#### Data records ####
-- ==== Sys2Proof/Laws/State.lean ====
section
/-!
SUPPORT. The laws of the named updates of a state: for each, one lemma per field, by definition. With them no later proof unfolds a record
update. What an update leaves in a field it changes is said where it is one expression.
-/
namespace Sys2Proof.Machine

variable (s : State)

/-! ## `State.updProg`: a program changed -/

@[simp] theorem State.updProg_pending (i : Nat) (f : LCore → LCore) : (s.updProg i f).pending = s.pending := rfl
@[simp] theorem State.updProg_mem (i : Nat) (f : LCore → LCore) : (s.updProg i f).mem = s.mem := rfl
@[simp] theorem State.updProg_extent (i : Nat) (f : LCore → LCore) : (s.updProg i f).extent = s.extent := rfl
@[simp] theorem State.updProg_q (i : Nat) (f : LCore → LCore) : (s.updProg i f).q = s.q := rfl
@[simp] theorem State.updProg_conf (i : Nat) (f : LCore → LCore) : (s.updProg i f).conf = s.conf := rfl
@[simp] theorem State.updProg_lcores (i : Nat) (f : LCore → LCore) : (s.updProg i f).lcores = s.lcores.modify i f := rfl
@[simp] theorem State.updProg_pcores (i : Nat) (f : LCore → LCore) : (s.updProg i f).pcores = s.pcores := rfl
@[simp] theorem State.updProg_rings (i : Nat) (f : LCore → LCore) : (s.updProg i f).rings = s.rings := rfl
@[simp] theorem State.updProg_cstore (i : Nat) (f : LCore → LCore) : (s.updProg i f).cstore = s.cstore := rfl
@[simp] theorem State.updProg_tender (i : Nat) (f : LCore → LCore) : (s.updProg i f).tender = s.tender := rfl
@[simp] theorem State.updProg_turn (i : Nat) (f : LCore → LCore) : (s.updProg i f).turn = s.turn := rfl
@[simp] theorem State.updProg_hash (i : Nat) (f : LCore → LCore) : (s.updProg i f).hash = s.hash := rfl
@[simp] theorem State.updProg_red (i : Nat) (f : LCore → LCore) : (s.updProg i f).red = s.red := rfl
@[simp] theorem State.updProg_amax (i : Nat) (f : LCore → LCore) : (s.updProg i f).amax = s.amax := rfl
@[simp] theorem State.updProg_accts (i : Nat) (f : LCore → LCore) : (s.updProg i f).accts = s.accts := rfl
@[simp] theorem State.updProg_irq (i : Nat) (f : LCore → LCore) : (s.updProg i f).irq = s.irq := rfl
@[simp] theorem State.updProg_ill (i : Nat) (f : LCore → LCore) : (s.updProg i f).ill = s.ill := rfl
@[simp] theorem State.updProg_fw (i : Nat) (f : LCore → LCore) : (s.updProg i f).fw = s.fw := rfl
@[simp] theorem State.updProg_mail (i : Nat) (f : LCore → LCore) : (s.updProg i f).mail = s.mail := rfl
@[simp] theorem State.updProg_flt (i : Nat) (f : LCore → LCore) : (s.updProg i f).flt = s.flt := rfl
@[simp] theorem State.updProg_rb (i : Nat) (f : LCore → LCore) : (s.updProg i f).rb = s.rb := rfl
@[simp] theorem State.updProg_power (i : Nat) (f : LCore → LCore) : (s.updProg i f).power = s.power := rfl
@[simp] theorem State.updProg_boot (i : Nat) (f : LCore → LCore) : (s.updProg i f).boot = s.boot := rfl
@[simp] theorem State.updProg_tap (i : Nat) (f : LCore → LCore) : (s.updProg i f).tap = s.tap := rfl
@[simp] theorem State.updProg_fuses (i : Nat) (f : LCore → LCore) : (s.updProg i f).fuses = s.fuses := rfl
@[simp] theorem State.updProg_free (i : Nat) (f : LCore → LCore) : (s.updProg i f).free = s.free := rfl

/-! ## `State.updCore`: a physical core changed -/

@[simp] theorem State.updCore_pending (p : Nat) (f : PCore → PCore) : (s.updCore p f).pending = s.pending := rfl
@[simp] theorem State.updCore_mem (p : Nat) (f : PCore → PCore) : (s.updCore p f).mem = s.mem := rfl
@[simp] theorem State.updCore_extent (p : Nat) (f : PCore → PCore) : (s.updCore p f).extent = s.extent := rfl
@[simp] theorem State.updCore_q (p : Nat) (f : PCore → PCore) : (s.updCore p f).q = s.q := rfl
@[simp] theorem State.updCore_conf (p : Nat) (f : PCore → PCore) : (s.updCore p f).conf = s.conf := rfl
@[simp] theorem State.updCore_lcores (p : Nat) (f : PCore → PCore) : (s.updCore p f).lcores = s.lcores := rfl
@[simp] theorem State.updCore_pcores (p : Nat) (f : PCore → PCore) : (s.updCore p f).pcores = s.pcores.modify p f := rfl
@[simp] theorem State.updCore_rings (p : Nat) (f : PCore → PCore) : (s.updCore p f).rings = s.rings := rfl
@[simp] theorem State.updCore_cstore (p : Nat) (f : PCore → PCore) : (s.updCore p f).cstore = s.cstore := rfl
@[simp] theorem State.updCore_tender (p : Nat) (f : PCore → PCore) : (s.updCore p f).tender = s.tender := rfl
@[simp] theorem State.updCore_turn (p : Nat) (f : PCore → PCore) : (s.updCore p f).turn = s.turn := rfl
@[simp] theorem State.updCore_hash (p : Nat) (f : PCore → PCore) : (s.updCore p f).hash = s.hash := rfl
@[simp] theorem State.updCore_red (p : Nat) (f : PCore → PCore) : (s.updCore p f).red = s.red := rfl
@[simp] theorem State.updCore_amax (p : Nat) (f : PCore → PCore) : (s.updCore p f).amax = s.amax := rfl
@[simp] theorem State.updCore_accts (p : Nat) (f : PCore → PCore) : (s.updCore p f).accts = s.accts := rfl
@[simp] theorem State.updCore_irq (p : Nat) (f : PCore → PCore) : (s.updCore p f).irq = s.irq := rfl
@[simp] theorem State.updCore_ill (p : Nat) (f : PCore → PCore) : (s.updCore p f).ill = s.ill := rfl
@[simp] theorem State.updCore_fw (p : Nat) (f : PCore → PCore) : (s.updCore p f).fw = s.fw := rfl
@[simp] theorem State.updCore_mail (p : Nat) (f : PCore → PCore) : (s.updCore p f).mail = s.mail := rfl
@[simp] theorem State.updCore_flt (p : Nat) (f : PCore → PCore) : (s.updCore p f).flt = s.flt := rfl
@[simp] theorem State.updCore_rb (p : Nat) (f : PCore → PCore) : (s.updCore p f).rb = s.rb := rfl
@[simp] theorem State.updCore_power (p : Nat) (f : PCore → PCore) : (s.updCore p f).power = s.power := rfl
@[simp] theorem State.updCore_boot (p : Nat) (f : PCore → PCore) : (s.updCore p f).boot = s.boot := rfl
@[simp] theorem State.updCore_tap (p : Nat) (f : PCore → PCore) : (s.updCore p f).tap = s.tap := rfl
@[simp] theorem State.updCore_fuses (p : Nat) (f : PCore → PCore) : (s.updCore p f).fuses = s.fuses := rfl
@[simp] theorem State.updCore_free (p : Nat) (f : PCore → PCore) : (s.updCore p f).free = s.free := rfl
####
• [Your assignment] All entries must be duplicated exactly, with none left out.

• [Solution below]
-- ==== Sys2Proof/Laws/State.lean ====
section
/-!
SUPPORT. The laws of the named updates of a state: for each, one lemma per field, by definition. With them no later proof unfolds a record
update. What an update leaves in a field it changes is said where it is one expression.
-/
namespace Sys2Proof.Machine

variable (s : State)

/-! ## `State.updProg`: a program changed -/

@[simp] theorem State.updProg_pending (i : Nat) (f : LCore → LCore) : (s.updProg i f).pending = s.pending := rfl
@[simp] theorem State.updProg_mem (i : Nat) (f : LCore → LCore) : (s.updProg i f).mem = s.mem := rfl
@[simp] theorem State.updProg_extent (i : Nat) (f : LCore → LCore) : (s.updProg i f).extent = s.extent := rfl
@[simp] theorem State.updProg_q (i : Nat) (f : LCore → LCore) : (s.updProg i f).q = s.q := rfl
@[simp] theorem State.updProg_conf (i : Nat) (f : LCore → LCore) : (s.updProg i f).conf = s.conf := rfl
@[simp] theorem State.updProg_lcores (i : Nat) (f : LCore → LCore) : (s.updProg i f).lcores = s.lcores.modify i f := rfl
@[simp] theorem State.updProg_pcores (i : Nat) (f : LCore → LCore) : (s.updProg i f).pcores = s.pcores := rfl
@[simp] theorem State.updProg_rings (i : Nat) (f : LCore → LCore) : (s.updProg i f).rings = s.rings := rfl
@[simp] theorem State.updProg_cstore (i : Nat) (f : LCore → LCore) : (s.updProg i f).cstore = s.cstore := rfl
@[simp] theorem State.updProg_tender (i : Nat) (f : LCore → LCore) : (s.updProg i f).tender = s.tender := rfl
@[simp] theorem State.updProg_turn (i : Nat) (f : LCore → LCore) : (s.updProg i f).turn = s.turn := rfl
@[simp] theorem State.updProg_hash (i : Nat) (f : LCore → LCore) : (s.updProg i f).hash = s.hash := rfl
@[simp] theorem State.updProg_red (i : Nat) (f : LCore → LCore) : (s.updProg i f).red = s.red := rfl
@[simp] theorem State.updProg_amax (i : Nat) (f : LCore → LCore) : (s.updProg i f).amax = s.amax := rfl
@[simp] theorem State.updProg_accts (i : Nat) (f : LCore → LCore) : (s.updProg i f).accts = s.accts := rfl
@[simp] theorem State.updProg_irq (i : Nat) (f : LCore → LCore) : (s.updProg i f).irq = s.irq := rfl
@[simp] theorem State.updProg_ill (i : Nat) (f : LCore → LCore) : (s.updProg i f).ill = s.ill := rfl
@[simp] theorem State.updProg_fw (i : Nat) (f : LCore → LCore) : (s.updProg i f).fw = s.fw := rfl
@[simp] theorem State.updProg_mail (i : Nat) (f : LCore → LCore) : (s.updProg i f).mail = s.mail := rfl
@[simp] theorem State.updProg_flt (i : Nat) (f : LCore → LCore) : (s.updProg i f).flt = s.flt := rfl
@[simp] theorem State.updProg_rb (i : Nat) (f : LCore → LCore) : (s.updProg i f).rb = s.rb := rfl
@[simp] theorem State.updProg_power (i : Nat) (f : LCore → LCore) : (s.updProg i f).power = s.power := rfl
@[simp] theorem State.updProg_boot (i : Nat) (f : LCore → LCore) : (s.updProg i f).boot = s.boot := rfl
@[simp] theorem State.updProg_tap (i : Nat) (f : LCore → LCore) : (s.updProg i f).tap = s.tap := rfl
@[simp] theorem State.updProg_fuses (i : Nat) (f : LCore → LCore) : (s.updProg i f).fuses = s.fuses := rfl
@[simp] theorem State.updProg_free (i : Nat) (f : LCore → LCore) : (s.updProg i f).free = s.free := rfl

/-! ## `State.updCore`: a physical core changed -/

@[simp] theorem State.updCore_pending (p : Nat) (f : PCore → PCore) : (s.updCore p f).pending = s.pending := rfl
@[simp] theorem State.updCore_mem (p : Nat) (f : PCore → PCore) : (s.updCore p f).mem = s.mem := rfl
@[simp] theorem State.updCore_extent (p : Nat) (f : PCore → PCore) : (s.updCore p f).extent = s.extent := rfl
@[simp] theorem State.updCore_q (p : Nat) (f : PCore → PCore) : (s.updCore p f).q = s.q := rfl
@[simp] theorem State.updCore_conf (p : Nat) (f : PCore → PCore) : (s.updCore p f).conf = s.conf := rfl
@[simp] theorem State.updCore_lcores (p : Nat) (f : PCore → PCore) : (s.updCore p f).lcores = s.lcores := rfl
@[simp] theorem State.updCore_pcores (p : Nat) (f : PCore → PCore) : (s.updCore p f).pcores = s.pcores.modify p f := rfl
@[simp] theorem State.updCore_rings (p : Nat) (f : PCore → PCore) : (s.updCore p f).rings = s.rings := rfl
@[simp] theorem State.updCore_cstore (p : Nat) (f : PCore → PCore) : (s.updCore p f).cstore = s.cstore := rfl
@[simp] theorem State.updCore_tender (p : Nat) (f : PCore → PCore) : (s.updCore p f).tender = s.tender := rfl
@[simp] theorem State.updCore_turn (p : Nat) (f : PCore → PCore) : (s.updCore p f).turn = s.turn := rfl
@[simp] theorem State.updCore_hash (p : Nat) (f : PCore → PCore) : (s.updCore p f).hash = s.hash := rfl
@[simp] theorem State.updCore_red (p : Nat) (f : PCore → PCore) : (s.updCore p f).red = s.red := rfl
@[simp] theorem State.updCore_amax (p : Nat) (f : PCore → PCore) : (s.updCore p f).amax = s.amax := rfl
@[simp] theorem State.updCore_accts (p : Nat) (f : PCore → PCore) : (s.updCore p f).accts = s.accts := rfl
@[simp] theorem State.updCore_irq (p : Nat) (f : PCore → PCore) : (s.updCore p f).irq = s.irq := rfl
@[simp] theorem State.updCore_ill (p : Nat) (f : PCore → PCore) : (s.updCore p f).ill = s.ill := rfl
@[simp] theorem State.updCore_fw (p : Nat) (f : PCore → PCore) : (s.updCore p f).fw = s.fw := rfl
@[simp] theorem State.updCore_mail (p : Nat) (f : PCore → PCore) : (s.updCore p f).mail = s.mail := rfl
@[simp] theorem State.updCore_flt (p : Nat) (f : PCore → PCore) : (s.updCore p f).flt = s.flt := rfl
@[simp] theorem State.updCore_rb (p : Nat) (f : PCore → PCore) : (s.updCore p f).rb = s.rb := rfl
@[simp] theorem State.updCore_power (p : Nat) (f : PCore → PCore) : (s.updCore p f).power = s.power := rfl
@[simp] theorem State.updCore_boot (p : Nat) (f : PCore → PCore) : (s.updCore p f).boot = s.boot := rfl
@[simp] theorem State.updCore_tap (p : Nat) (f : PCore → PCore) : (s.updCore p f).tap = s.tap := rfl
@[simp] theorem State.updCore_fuses (p : Nat) (f : PCore → PCore) : (s.updCore p f).fuses = s.fuses := rfl
@[simp] theorem State.updCore_free (p : Nat) (f : PCore → PCore) : (s.updCore p f).free = s.free := rfl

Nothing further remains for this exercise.